Partition-based clustering algorithms are the most common ones. The main advantage of them is the fast processing time on large datasets. The main concept is defining representatives of each cluster, allocating objects to the cluster, redefining representatives, and reassigning objects based on the dissimilarity measurements. This is repeated until the algorithm converges. The main drawback of this type of algorithm is that they require the number of clusters to be predefined by the user. Another disadvantage is that several algorithms of this type produce locally optimal solutions and are dependent on the structure of the dataset. Several partition-based algorithms are K-modes, Fuzzy K-modes [16], Squeezer [17], COOLCAT [18], etc.

Density-based algorithms define clusters as subspaces where the objects are dense and are separated by subspaces of low density [19]. The implementation of density-based algorithms for categorical data is challenging as the attributes values are unordered. Even though they can be fast in clustering, they sometimes may fail to cluster data with varying densities [20].

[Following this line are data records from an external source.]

/-! ### COLL, READY and the timers (R369 to R372) -/

/-- The collective under way that a packet of `src` with a COLL_ID belongs to, with the sender's rank. -/
def Dev.collFor (d : Dev) (id : Word) (src : BitVec 16) : Option (Coll × Nat) :=
  (d.cxe.colls.filterMap (fun c => if c.id == id then (c.rankOf src).map (fun k => (c, k)) else none)).head?

/-- COLL (R369 to R373). A packet of no collective under way is ignored (log 37); one whose data go to a port in D3hot waits (R385). -/
def execPktColl (drops : Drops) (s : State) : Host.Outcome State Fault Refusal :=
  s.act (fun d => match d.takePkt (d.mine popColl) with
    | none => d
    | some (k, e) => match e.collFor k.tag k.src with
      | none => e
      | some (c, r) =>
        let x := (⟨e, c, stOk, drops, 0⟩ : CRun).message ⟨r, k.addr, k.data⟩
        if x.st = stWait then d else x.close)

/-- READY (R371): up to 4,096 notices are held for collectives not yet started. -/
def execPktReady (s : State) : Host.Outcome State Fault Refusal :=
  s.act (fun d => match d.takePkt (d.mine popReady) with
    | none => d
    | some (k, e) => match e.collFor k.tag k.src with
      | some (c, r) => (CRun.flush ⟨e, { c with ready := NatSet.ins c.ready r }, stOk, [], 0⟩).close
      | none =>
        if e.cxe.notices.contains (k.src, k.tag) || decide (4096 ≤ e.cxe.notices.length) then e
        else e.mapCxe (fun s => { s with notices := s.notices ++ [(k.src, k.tag)] }))

/-- READY_RESEND (R371): READY goes again to the participants that have not answered with theirs. -/
def execReadyResend (collId : Word) (s : State) : Host.Outcome State Fault Refusal :=
  s.act (fun d => (d.cxe.colls.filter (fun c => c.id == collId)).foldl (fun e c =>
    ((c.partners.filter (fun r => !c.ready.contains r)).foldl (fun (z : CRun) r => z.put (c.readyPkt z.dev.myId r)) ⟨e, c, stOk, [], 0⟩).close) d)

/-- COLL_TIMEOUT (R372): none where COLL_TIMEOUT_MS is 0. -/
def execCollTimeout (collId : Word) (s : State) : Host.Outcome State Fault Refusal :=
  s.act (fun d =>
    if d.rd F.COLL_TIMEOUT_MS = 0 then d
    else (d.cxe.colls.filter (fun c => c.id == collId)).foldl (fun e c => e.endColl c stLinkLost) d)

/-! ### Answers, which let held messages go (R363, R366, R374) -/

/-- Collectives send the messages that waited for an answer (R363). -/
def Dev.resumeColls (d : Dev) : Dev :=
  (d.cxe.colls.filter (fun c => !c.queue.isEmpty)).foldl (fun e c => (CRun.flush ⟨e, c, stOk, [], 0⟩).close) d

/-- WRITE_ACK (R366). -/
def execPktWriteAck (s : State) : Host.Outcome State Fault Refusal :=
  s.act (fun d => match d.takePkt (d.mine popWriteAck) with
    | none => d
    | some (k, e) =>
      let x := e.peerStatus (BitVec.ofNat 16 k.addr)
      (x.1.answered k.tag x.2).resumeColls)
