/-- Steps 2 to 5 of R480 once the load has run: `load` is the load index reached, `aborted` says that PWR_WARN_N is asserted meanwhile. -/
def Dev.hotEnds (d : Dev) (meas hot : List CalMeas) (load : Nat) (aborted : Bool) : Dev × St × List Byte :=
  let ports := d.downLinks.foldl (fun m p => m + 2 ^ p) 0
  if aborted then (d, stNvInhibited, noResult)
  else if load < 230 then (d, stOk, leBytes 1 1 ++ leBytes 1 load ++ leBytes 3 ports)
  else if d.nvInhibit then (d.nvRefuse, stNvInhibited, noResult)
  else (((d.storeHot meas hot load).wr F.HOT_LOAD load).wr F.CAL_STALE 0, stOk, leBytes 1 0 ++ leBytes 1 load ++ leBytes 3 ports)

/-- CAL_HOT (R475, R480): a sag ends it even while it waits; it waits until no core runs. -/
def Dev.calHot (d : Dev) (r : Nat) (y : Desc) (meas hot : List CalMeas) (load : Nat) (step : HotStep) :
    Dev × Option (St × List Byte) :=
  if d.rd F.PWR_WARN = 1 then (d, some (stNvInhibited, noResult))
  else if d.presentCores.any (fun n => (d.core n).status == .running) then (d, some (stWait, []))
  else
    let d := (d.presentCores.foldl Dev.undefineCore d).setWork r y.count .calHot
    if step = .begins then (d, none)
    else
      let x := d.hotIslands.hotEnds meas hot load (step == .sag)
      ({ x.1 with svc := { x.1.svc with job := none } }, some x.2)

/-- CAL_HOT (R480): one step, or two where the first leaves the load running; the second ends it. -/
def execCalHot (ring : Fin 64) (count : Word) (meas hot : List CalMeas) (load : BitVec 8) (step : HotStep) (s : State) :
    Host.Outcome State Fault Refusal :=
  s.act (fun d => match d.workOf ring count with
    | some .calHot =>
      let x := d.hotEnds meas hot load.toNat (step == .sag)
      x.1.endWork ring count x.2.1 x.2.2
    | _ => d.runDesc ring count 0x79 (fun d y => d.calHot ring y meas hot load.toNat step))

/-! ### PERST, D3hot, PCIe links (R383 to R385, R420, R470) -/

/-- A ring of a port in reset: DISABLED, its ENABLE 0; what it has started runs on and posts nothing (R384). -/
def Dev.resetRing (d : Dev) (r : Nat) : Dev :=
  let x := d.ring r
  let d := ((d.wr (F.RING_STATE r) rsDisabled).wr (F.ENABLE r) 0)
  d.setRing r { Ring.reset with orphans := x.orphans ++ x.started.filter (fun y => !y.finished) }

/-- PERST_ASSERTION (R384, R385). -/
def execPerstAssertion (port : PciePort) (s : State) : Host.Outcome State Fault Refusal :=
  s.act (fun d =>
    let p := pnum port
    let q := d.port port
    let d := (d.dropWaiting port).setPort port { Port.reset with out := q.out }
    if d.powered = false then d
    else
      let d := (((d.wr (F.HWIN_BASE p) 0).wr (F.BAR4_BASE p) 0).wr (F.EVT_VEC p) 0).wr (F.EVT_EN p) 0
      let d := ((d.wr (F.BAR4_MISS p) 0).wr (F.LINK_SPEED p) 0).wr (F.LINK_WIDTH p) 0
      (List.range 64).foldl (fun e r => if e.ringPort r = port then e.resetRing r else e) d)

/-- PERST_DEASSERTION (R378, R470): the port trains at the speed and width given, once the module and its reference allow; widths and
speeds that R378 does not list do not train. -/
def execPerstDeassertion (port : PciePort) (speed : BitVec 3) (width : BitVec 4) (s : State) : Host.Outcome State Fault Refusal :=
  s.act (fun d =>
    let d := d.setPort port { d.port port with perst := false }
    if speed.toNat ≤ 3 ∧ (width = 4 ∨ width = 8) then d.pcieTrain port speed.toNat width.toNat else d)

/-- PCIE_LINK_DOWN (R383). -/
def execPcieLinkDown (port : PciePort) (s : State) : Host.Outcome State Fault Refusal := s.act (fun d => d.pcieDown port)

/-- D3HOT_ENTRY (R385). -/
def execD3hotEntry (port : PciePort) (s : State) : Host.Outcome State Fault Refusal :=
  s.act (fun d => if d.pcieUp port then d.setPort port { d.port port with d3hot := true } else d)

/-- Whether an output is a write of a queue, which goes before records and messages (R385). -/
def PortOut.isWrite (o : PortOut) : Bool := match o with | .write _ _ _ => true | _ => false

/-- D0_RETURN (R385): held writes are issued first, then records and messages in the order they came. -/
def execD0Return (port : PciePort) (s : State) : Host.Outcome State Fault Refusal :=
  s.act (fun d =>
    let q := d.port port
    if q.d3hot then
      let w := q.waiting
      let d := (d.setPort port { q with d3hot := false, waiting := [] }).unhold port false
      (w.filter PortOut.isWrite ++ w.filter (fun o => !o.isWrite)).foldl (fun e o => e.issue port o) d
    else d)

/-- MSIX_UNMASK (R404): a vector is unmasked, or MSI-X enabled, and pending messages go out; `vector` none enables MSI-X for the
function. -/
def Dev.msixSend (d : Dev) (p : PciePort) (v : Nat) : Dev :=
  let q := d.port p
  let e := Tab.get q.msix v MsixEntry.reset
  if q.pba.getLsbD v ∧ q.msixOn ∧ q.funcMask = false ∧ e.masked = false then
    (d.setPort p { q with pba := q.pba &&& ~~~(BitVec.ofNat 64 (2 ^ v)) }).emit p (.msix v e.addr.toNat e.data.toNat)
  else d

/-- Clears a vector's mask bit. -/
def Dev.unmask (d : Dev) (p : PciePort) (v : Nat) : Dev :=
  let q := d.port p
  d.setPort p { q with msix := Tab.set q.msix v { Tab.get q.msix v MsixEntry.reset with masked := false } MsixEntry.reset }

/-- MSIX_UNMASK (R381, R404, R416): a vector's mask is a BAR0 write, which recovery ignores (R531). -/
def execMsixUnmask (port : PciePort) (vector : Option (Fin 64)) (s : State) : Host.Outcome State Fault Refusal :=
  s.act (fun d =>
    if (d.port port).perst then d
    else match vector with
      | some v => d.onReg port (fun d => (d.unmask port v).msixSend port v)
      | none =>
        let q := d.port port
        (List.range 64).foldl (fun e v => e.msixSend port v) (d.setPort port { q with msixOn := true, funcMask := false }))

end Sys2Proof.Machine
end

Hierarchical algorithms represent the data as a tree of nodes, where each node is a possible grouping of data. There are two possible ways of clustering categorical data using hierarchical algorithms: in an agglomerative (bottom-up) and divisive (top-down) fashion. However, the latter is less common. The main concept of the agglomerative algorithm is using a similarity measure to gradually allocate the objects to the nodes of the tree. The main disadvantage of hierarchical clustering is its slow speed. Another problem is that the clusters may merge thus these algorithms might lead to information distortion. Several categorical data hierarchical clustering algorithms are ROCK [21], LIMBO [22], COBWEB [23], etc.

Projected clustering algorithms are based on the fact that in high-dimensional datasets clusters are formed based on specific attribute subsets. In other words, each cluster is a subspace of high-dimensional datasets defined by a subset of attributes only relevant to that cluster. The main issue with projected clustering algorithms is that it requires user-specified parameters. If the defined parameters are inaccurate, the clustering will be poor. Projected cluster algorithms include CACTUS [24], CLICKS [25], STIRR [26], CLOPE [27], HIERDENC [28], MULIC [29], etc.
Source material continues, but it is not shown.